Deborah recalled her using this expression before. Think you’ll do well on a photographic assignment or perhaps an exam and you’d fail completely, having jinxed yourself in advance. Say that you expect a phone call from your boyfriend and you’d jinx the possibility of his calling. Remark upon the ease with which traffic was flowing on one of California’s massive motorways, and you were sure to hit an accident and a four-mile tailback in the next ten minutes. Deborah had named this kind of skewed thinking “The Law of Chinaland,” and she had grown quite used to being careful not to jinx a situation while she lived with China in Santa Barbara. She said, “How would it jinx things, though?”

“I don’t know for sure. It just feels like that. Like I’ll call her and tell her what’s going on, and she’ll come over, and then everything will just get worse.”

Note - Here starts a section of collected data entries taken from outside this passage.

-- ==== Sys2Proof/Machine/ArmBlock.lean ====
section
/-! DEFINITION. LDM and STM (R280 to R285 of 46_arm_block_swap.md); the word sequences are shared with the THUMB block
transfers. -/

namespace Sys2Proof.Machine

/-- `n` words at `a`, `a + 4`, ..., ascending, each at the aligned address, without rotation (R84, R280, R281). -/
def State.readWords (s : State) (a : Word) : Nat → List Word × State
  | 0 => ([], s)
  | n + 1 =>
    let (v, s1) := s.memRead a 4
    let (vs, s2) := s1.readWords (a + 4) n
    (v :: vs, s2)

/-- Words to `a`, `a + 4`, ..., ascending, each at the aligned address (R84, R280, R282). -/
def State.writeWords (s : State) (a : Word) : List Word → State
  | [] => s
  | v :: vs => (s.memWrite a 4 v).writeWords (a + 4) vs

/-- `x[r_k] <- v_k` in order, through a bank (R281, R283). -/
def State.writeRegs (s : State) (bank : Bank) : List Reg → List Word → State
  | r :: rs, v :: vs => (s.writeBank bank r v).writeRegs bank rs vs
  | _, _ => s

/-- The diagnostic of an empty register list (R284; log 12). -/
def State.noteEmptyList (s : State) : State := s.emitHere (.unpredictable .emptyList)

/-- LDM with a non-empty list (R281, R283): with S = 1 and R15 not in the list the user bank is loaded; with S = 1 and R15 in the
list the SPSR is restored after the loads. -/
def State.ldmList (s : State) (p u sb w : Bool) (rn : Reg) (list : BitVec 16) : State :=
  let rs := regList list
  let base := s.readReg rn
  let (vs, s1) := s.readWords (blockStart p u base rs.length) rs.length
  let s2 := if w then s1.writeReg rn (blockFinal u base rs.length) else s1
  if sb then
    if list.getLsbD 15 then (s2.writeRegs s.bank rs vs).restoreFromSpsr else s2.writeRegs .usr rs vs
  else s2.writeRegs s.bank rs vs

/-- LDM with an empty list: R15 alone, the base adjusted by 0x40 (R284; log 12). -/
def State.ldmEmpty (s : State) (p u sb w : Bool) (rn : Reg) : State :=
  let base := s.readReg rn
  let (v, s1) := s.noteEmptyList.memRead (blockStart p u base 16) 4
  let s2 := if w then s1.writeReg rn (blockFinal u base 16) else s1
  (if sb then s2.restoreFromSpsr else s2).branchTo v

/-- LDM (R281). -/
def execLdm (c : Cond) (p u sb w : Bool) (rn : Reg) (list : BitVec 16) (s : State) : Host.Outcome State Fault Refusal :=
  execArm c (fun s => if list = 0 then s.ldmEmpty p u sb w rn else s.ldmList p u sb w rn list) s

/-- Whether the base register, in the list with write-back, is stored as `final`: it is not the lowest register of the list, and
the stored register is the base's own physical register (R282, R285; log 13). -/
def State.stmSubstitutes (s : State) (sb w : Bool) (rn r : Reg) (first : Bool) : Bool :=
  w && r == rn && !first && (!sb || rn == 15 || physIndex .usr rn == physIndex s.bank rn)

/-- The values STM stores, lowest register first: the current bank, or the user bank with S = 1 (R282, R283, R285). -/
def State.stmValues (s : State) (sb w : Bool) (rn : Reg) (final : Word) : Bool → List Reg → List Word
  | _, [] => []
  | first, r :: rs =>
    (if s.stmSubstitutes sb w rn r first then final else if sb then s.readUser r else s.readReg r) ::
      s.stmValues sb w rn final false rs

/-- STM with a non-empty list (R282, R283, R285). -/
def State.stmList (s : State) (p u sb w : Bool) (rn : Reg) (list : BitVec 16) : State :=
  let rs := regList list
  let base := s.readReg rn
  let final := blockFinal u base rs.length
  let s1 := s.writeWords (blockStart p u base rs.length) (s.stmValues sb w rn final true rs)
  if w then s1.writeReg rn final else s1

/-- STM with an empty list: R15 alone, the base adjusted by 0x40 (R284; log 12). -/
def State.stmEmpty (s : State) (p u w : Bool) (rn : Reg) : State :=
  let base := s.readReg rn
  let s1 := s.noteEmptyList.memWrite (blockStart p u base 16) 4 s.r15
  if w then s1.writeReg rn (blockFinal u base 16) else s1

/-- STM (R282). -/
def execStm (c : Cond) (p u sb w : Bool) (rn : Reg) (list : BitVec 16) (s : State) : Host.Outcome State Fault Refusal :=
  execArm c (fun s => if list = 0 then s.stmEmpty p u w rn else s.stmList p u sb w rn list) s

end Sys2Proof.Machine
end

“But that seems to violate the basic law of Chinaland,” Deborah observed. “At least the way I remember it.” She set the electric kettle to boil. At Deborah’s use of the old term, China smiled, it seemed in spite of herself. “How?” she asked.

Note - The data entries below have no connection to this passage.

-- ==== Sys2Proof/Certificates/Slice0/Obligations.lean ====
section
/-! DEFINITION. The statements for the provers. Each docstring names the rules of the spec it formalises. Where a statement quantifies
over a list of pairs, every instruction named in the list has the effect that stands beside it. -/

open Sys2Proof Sys2Proof.Machine Host

/-! ## Decoding and stepping -/

/-- Words written out from the layouts of 30_encoding.md decode to the instruction they stand for: a data-processing word with a
register operand (R113, R115), a single transfer (R118), a block transfer (R120), a branch (R122), an MSR immediate (R116), THUMB
formats 6 (R130), 14 and 19 (R131). The layouts are general knowledge the spec adopts (G1, G2, log 30). -/
def Obligations.WrittenWordsDecode : Prop :=
  decodeArm 0xE0910002 = .add .al true 1 0 (.shiftImm 2 .lsl 0) ∧
  decodeArm 0xE5910004 = .ldr .al true true false 1 0 (.imm 4) ∧
  decodeArm 0xE8BD800F = .ldm .al false true false true 13 0x800F ∧
  decodeArm 0xEAFFFFFE = .b .al 0xFFFFFE ∧
  decodeArm 0xE321F0DF = .msr .al false 1 (.imm 0 0xDF) ∧
  decodeThumb 0x4888 = .tLdrPc 0 0x88 ∧
  decodeThumb 0xB501 = .tPush true 1 ∧
  decodeThumb 0xF801 = .tBlSuffix 1

/-- Decoding the bytes of an encoded ARM instruction gives it back, with nothing left over (R113 to R127). The layouts are general
knowledge the spec adopts (G1, log 30). -/
def Obligations.ArmEncodeDecode : Prop :=
  ∀ i : Instr, i.isThumb = false → i.wellFormed = true → decode false (encode i).bytes = .ok (i, [])

/-- Decoding the bytes of an encoded THUMB instruction gives it back, with nothing left over (R129 to R134). The layouts are general
knowledge the spec adopts (G2, log 30). -/
def Obligations.ThumbEncodeDecode : Prop :=
  ∀ i : Instr, i.isThumb = true → i.wellFormed = true → decode true (encode i).bytes = .ok (i, [])

/-- A step of a running CPU with a valid pipeline and no IRQ to take executes the instruction its Execute slot decodes to, between
the key sample and the device phases (R150, R155, R500). Two clauses are choices: the key sample comes first (D30, log 23); the kind
of the step is condFailed when an ARM condition fails and else execute, a THUMB instruction always execute (log 20, from D5). -/
def Obligations.StepExecutesSlot : Prop :=
  ∀ (s : State) (i : Instr) (bytes : List Byte),
    let s0 := s.sampleKeys
    s0.halted = false → s0.irqTaken = false → s0.pipeValid = true →
    bytes = (if s0.cpsr.t then Encoded.thumb (s0.pipeE.setWidth 16) else Encoded.arm s0.pipeE).bytes →
    decode s0.cpsr.t bytes = .ok (i, []) →
    step s = match exec i s0 with
      | .next s1 => .next (s1.devices (cyclesOf s0.params.cycles (if condPassed s0.cpsr i.cond then .execute else .condFailed)))
      | .fault f => .fault f
      | .refused r => .refused r

/-- A refill reads three words in ascending order, at R15, R15 + isz and R15 + 2 * isz, into the slots E, D and F, each after the reads
before it, which only the save device can tell; where memory holds the bytes, the slot has them. R15 goes up by 2 * isz, the pipeline
is valid, and nothing else changes (R35, R151; the refill in one step and the factor 2 are the spec's choice D2). -/
def Obligations.RefillFetchesAtR15 : Prop :=
  ∀ (s : State),
    let t := s.refill
    let n := s.isz
    let a := s.r15
    let b := s.r15 + s.iszWord
    let c := s.r15 + 2 * s.iszWord
    let one := saveReads (alignTo a n) n
    let two := saveReads (alignTo b n) n ++ one
    t.pipeE = (s.memRead a n).1 ∧ t.pipeD = ((s.withSave s one).memRead b n).1 ∧ t.pipeF = ((s.withSave s two).memRead c n).1 ∧
    (∀ q ∈ [(t.pipeE, a), (t.pipeD, b), (t.pipeF, c)], (∀ k < n, isMemory (alignTo q.2 n + BitVec.ofNat 32 k) = true) →
      ∀ k < n, q.1.extractLsb' (8 * k) 8 = (s.busReadByte (alignTo q.2 n + BitVec.ofNat 32 k)).1) ∧
    t.r15 = c ∧ t.pipeValid = true ∧ t.pcWrite = s.pcWrite ∧ t.cpsr = s.cpsr ∧ Frame s t [] ∧
    SaveGrew s t (saveReads (alignTo c n) n ++ two)

/-- An ARM instruction whose condition fails only advances: no register, flag, memory, device or diagnostic effect of its own
(R156). The diagnostics are those of the fetch alone. -/
def Obligations.FailedConditionAdvances : Prop :=
  ∀ (i : Instr) (s : State), i.isThumb = false → condPassed s.cpsr i.cond = false →
    ∃ t, exec i s = .next t ∧ t.cpsr = s.cpsr ∧ Frame s t [] ∧ Advanced s t ∧
      t.diags = (s.fetch (s.r15 + s.iszWord)).2.diags

/-! ## Conditions, shifter, adder -/

/-- The sixteen predicates of the condition evaluator (R160, R161; the predicates are general knowledge the spec adopts). -/
def Obligations.ConditionTable : Prop :=
  ∀ (p : Psr) (code : BitVec 4),
    condPassed p (Cond.ofCode code) = true ↔
      (code = 0x0 ∧ p.z = true) ∨ (code = 0x1 ∧ p.z = false) ∨ (code = 0x2 ∧ p.c = true) ∨ (code = 0x3 ∧ p.c = false) ∨
      (code = 0x4 ∧ p.n = true) ∨ (code = 0x5 ∧ p.n = false) ∨ (code = 0x6 ∧ p.v = true) ∨ (code = 0x7 ∧ p.v = false) ∨
      (code = 0x8 ∧ p.c = true ∧ p.z = false) ∨ (code = 0x9 ∧ (p.c = false ∨ p.z = true)) ∨
      (code = 0xA ∧ p.n = p.v) ∨ (code = 0xB ∧ p.n ≠ p.v) ∨ (code = 0xC ∧ p.z = false ∧ p.n = p.v) ∨
      (code = 0xD ∧ (p.z = true ∨ p.n ≠ p.v)) ∨ code = 0xE ∨ code = 0xF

“Well, as I recall how things work in Chinaland, you aim for the direct opposite of what you truly want. You don’t let Fate know what you have in mind so that Fate can’t get in there and cock things up. You go round the back way. You sneak up on what you want.”

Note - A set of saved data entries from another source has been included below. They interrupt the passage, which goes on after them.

-- ==== Sys2Proof/Laws/Memory.lean ====
section
/-! SUPPORT. Laws of the memory list: read after write, and the canonical form. -/

namespace Sys2Proof.Machine.Memory

theorem wfFrom_mono {lo hi : Nat} (h : lo ≤ hi) : ∀ {m : List Host.Cell}, wfFrom hi m = true → wfFrom lo m = true
  | [], _ => rfl
  | (k, v) :: rest, hm => by
    simp only [wfFrom, Bool.and_eq_true, decide_eq_true_eq] at hm ⊢
    exact ⟨⟨Nat.le_trans h hm.1.1, hm.1.2⟩, hm.2⟩

/-- Below the least address of a canonical list everything is unlisted. -/
theorem read_below {m : List Host.Cell} {lo a : Nat} (hm : wfFrom lo m = true) (ha : a < lo) : read m a = unlisted := by
  induction m generalizing lo with
  | nil => rfl
  | cons c rest ih =>
    obtain ⟨k, v⟩ := c
    simp only [wfFrom, Bool.and_eq_true, decide_eq_true_eq] at hm
    have hk : k ≠ a := by omega
    simp only [read, hk, if_false]
    exact ih hm.2 (by omega)

/-- A write keeps the canonical form. -/
theorem wfFrom_write {lo a : Nat} {b : Byte} (ha : lo ≤ a) :
    ∀ {m : List Host.Cell}, wfFrom lo m = true → wfFrom lo (write m a b) = true
  | [], _ => by
    unfold write
    by_cases hb : b = unlisted
    · simp [hb, wfFrom]
    · simp [hb, wfFrom, ha]
  | (k, v) :: rest, hm => by
    have hm' := hm
    simp only [wfFrom, Bool.and_eq_true, decide_eq_true_eq] at hm'
    obtain ⟨⟨hk, hv⟩, hr⟩ := hm'
    unfold write
    by_cases h1 : a < k
    · by_cases hb : b = unlisted
      · simpa [h1, hb] using hm
      · simp only [h1, hb, if_true, if_false, wfFrom, Bool.and_eq_true, decide_eq_true_eq]
        exact ⟨⟨ha, hb⟩, ⟨by omega, hv⟩, hr⟩
    · by_cases h2 : k = a
      · subst h2
        by_cases hb : b = unlisted
        · simp only [Nat.lt_irrefl, hb, if_true, if_false]
          exact wfFrom_mono (by omega) hr
        · simp only [Nat.lt_irrefl, hb, if_true, if_false, wfFrom, Bool.and_eq_true, decide_eq_true_eq]
          exact ⟨⟨ha, hb⟩, hr⟩
      · simp only [h1, h2, if_false, wfFrom, Bool.and_eq_true, decide_eq_true_eq]
        exact ⟨⟨hk, hv⟩, wfFrom_write (by omega) hr⟩

theorem wf_write {m : List Host.Cell} (a : Nat) (b : Byte) (hm : wf m = true) : wf (write m a b) = true :=
  wfFrom_write (Nat.zero_le a) hm

theorem wfFrom_filter (p : Host.Cell → Bool) : ∀ {lo : Nat} {m : List Host.Cell}, wfFrom lo m = true → wfFrom lo (m.filter p) = true
  | _, [], _ => rfl
  | lo, (k, v) :: rest, h => by
    simp only [wfFrom, Bool.and_eq_true] at h
    rw [List.filter_cons]
    split
    · simp only [wfFrom, Bool.and_eq_true]; exact ⟨h.1, wfFrom_filter p h.2⟩
    · exact wfFrom_mono (Nat.le_succ_of_le (of_decide_eq_true h.1.1)) (wfFrom_filter p h.2)

/-- A part of a canonical memory is canonical. -/
theorem wf_filter (p : Host.Cell → Bool) {m : List Host.Cell} (h : wf m = true) : wf (m.filter p) = true := wfFrom_filter p h

theorem wf_writeBytes (bs : List Byte) : ∀ (m : List Host.Cell) (a : Nat), wf m = true → wf (writeBytes m a bs) = true := by
  induction bs with
  | nil => exact fun _ _ h => h
  | cons b rest ih => exact fun m a h => ih _ _ (wf_write a b h)

/-- A read after a write to the same address gives the byte written. -/
theorem read_write_same {lo a : Nat} {b : Byte} : ∀ {m : List Host.Cell}, wfFrom lo m = true → read (write m a b) a = b
  | [], _ => by
    unfold write
    by_cases hb : b = unlisted <;> simp [hb, read]
  | (k, v) :: rest, hm => by
    have hm' := hm
    simp only [wfFrom, Bool.and_eq_true, decide_eq_true_eq] at hm'
    obtain ⟨⟨_, _⟩, hr⟩ := hm'
    unfold write
    by_cases h1 : a < k
    · by_cases hb : b = unlisted
      · have hka : k ≠ a := by omega
        simp only [h1, hb, if_true, read, hka, if_false]
        exact read_below hr (by omega)
      · simp [h1, hb, read]
    · by_cases h2 : k = a
      · subst h2
        by_cases hb : b = unlisted
        · simp only [Nat.lt_irrefl, hb, if_true, if_false]
          exact read_below hr (by omega)
        · simp [hb, read]
      · simp only [h1, h2, if_false, read]
        exact read_write_same hr

/-- A write leaves every other address alone. -/
theorem read_write_other {a x : Nat} {b : Byte} (hx : x ≠ a) : ∀ {m : List Host.Cell}, read (write m a b) x = read m x
  | [] => by
    unfold write
    by_cases hb : b = unlisted
    · simp [hb]
    · simp [hb, read, hx.symm]
  | (k, v) :: rest => by
    unfold write
    by_cases h1 : a < k
    · by_cases hb : b = unlisted
      · simp [h1, hb]
      · simp [h1, hb, read, hx.symm]
    · by_cases h2 : k = a
      · subst h2
        by_cases hb : b = unlisted <;> simp [hb, read, hx.symm]
      · simp only [h1, h2, if_false, read]
        split
        · rfl
        · exact read_write_other hx

theorem read_write {m : List Host.Cell} (hm : wf m = true) (a x : Nat) (b : Byte) :
    read (write m a b) x = if x = a then b else read m x := by
  by_cases hx : x = a
  · subst hx; simp [read_write_same hm]
  · simp [hx, read_write_other hx]

end Sys2Proof.Machine.Memory
end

“Fake the bastard out,” China murmured.

“Right.” Deborah took mugs from the cupboard. “In this particular case, it seems to me that you have to ring your mum. You have no choice. If you ring her and insist that she come to Guernsey—”

“She doesn’t even have a passport, Debs.”

“Which is all the better. It will cause enormous trouble for her to get here.”

“Not to mention the expense.”

“Mmmm. Yes. That practically guarantees success.” Deborah leaned against the work top. “She must get a passport quickly. That means a trip to...where?”

“Los Angeles. Federal Building. Off the San Diego Freeway.”

“Past the airport?”

“Way past. Past Santa Monica even.”

“Wonderful. All that ghastly traffic. All that difficulty. So she must go there first and get her passport. She must make all her travel arrangements. She must fly to London and then to Guernsey. And having gone to all that trouble—herself in a state of tearing anxiety—”

“She gets here to find that it’s all been resolved.”

“Probably one hour before she arrives.” Deborah smiled. “And voilà. The Law of Chinaland in action. All that trouble and all that expense. For nothing, as things turn out.” Behind her, the kettle clicked off. She poured water into a stout green teapot, took that to the table, and gestured for China to join her there. “But if you don’t ring her...”

China left the phone and came into the kitchen. Deborah waited for her to conclude the thought. Instead of doing so, however, China sat and fingered one of the tea mugs, turning it slowly between her palms. She said, “I gave up that kind of thinking a while back. It was always only a game anyway. But it stopped working. Or maybe I stopped working. I don’t know.” She pushed the mug to one side. “It started with Matt. Did I ever tell you? When we were teenagers. I walk past his house and if I don’t look to see if he’s in the garage or mowing the lawn for his mom or something, if I don’t even think about him when I pass by, he’ll be there. But if I look or if I think about him—even think his name—then he won’t be. It always worked. So I went on with it. If I act indifferent, he’ll be interested in me. If I don’t want to date him, he’ll want to date me. If I think he’ll never even want to kiss me goodnight, he’ll do it. He’ll have to. He’ll be desperate to. At one level I always knew that wasn’t how things really work in the world—thinking and saying the exact opposite of what you truly want—but once I started seeing the world that way —playing that game— I just kept going. It ended up with: Plan out a life with Matt and it’ll never happen. Forge ahead on my own, and there he’ll be, panting to hook up permanently.”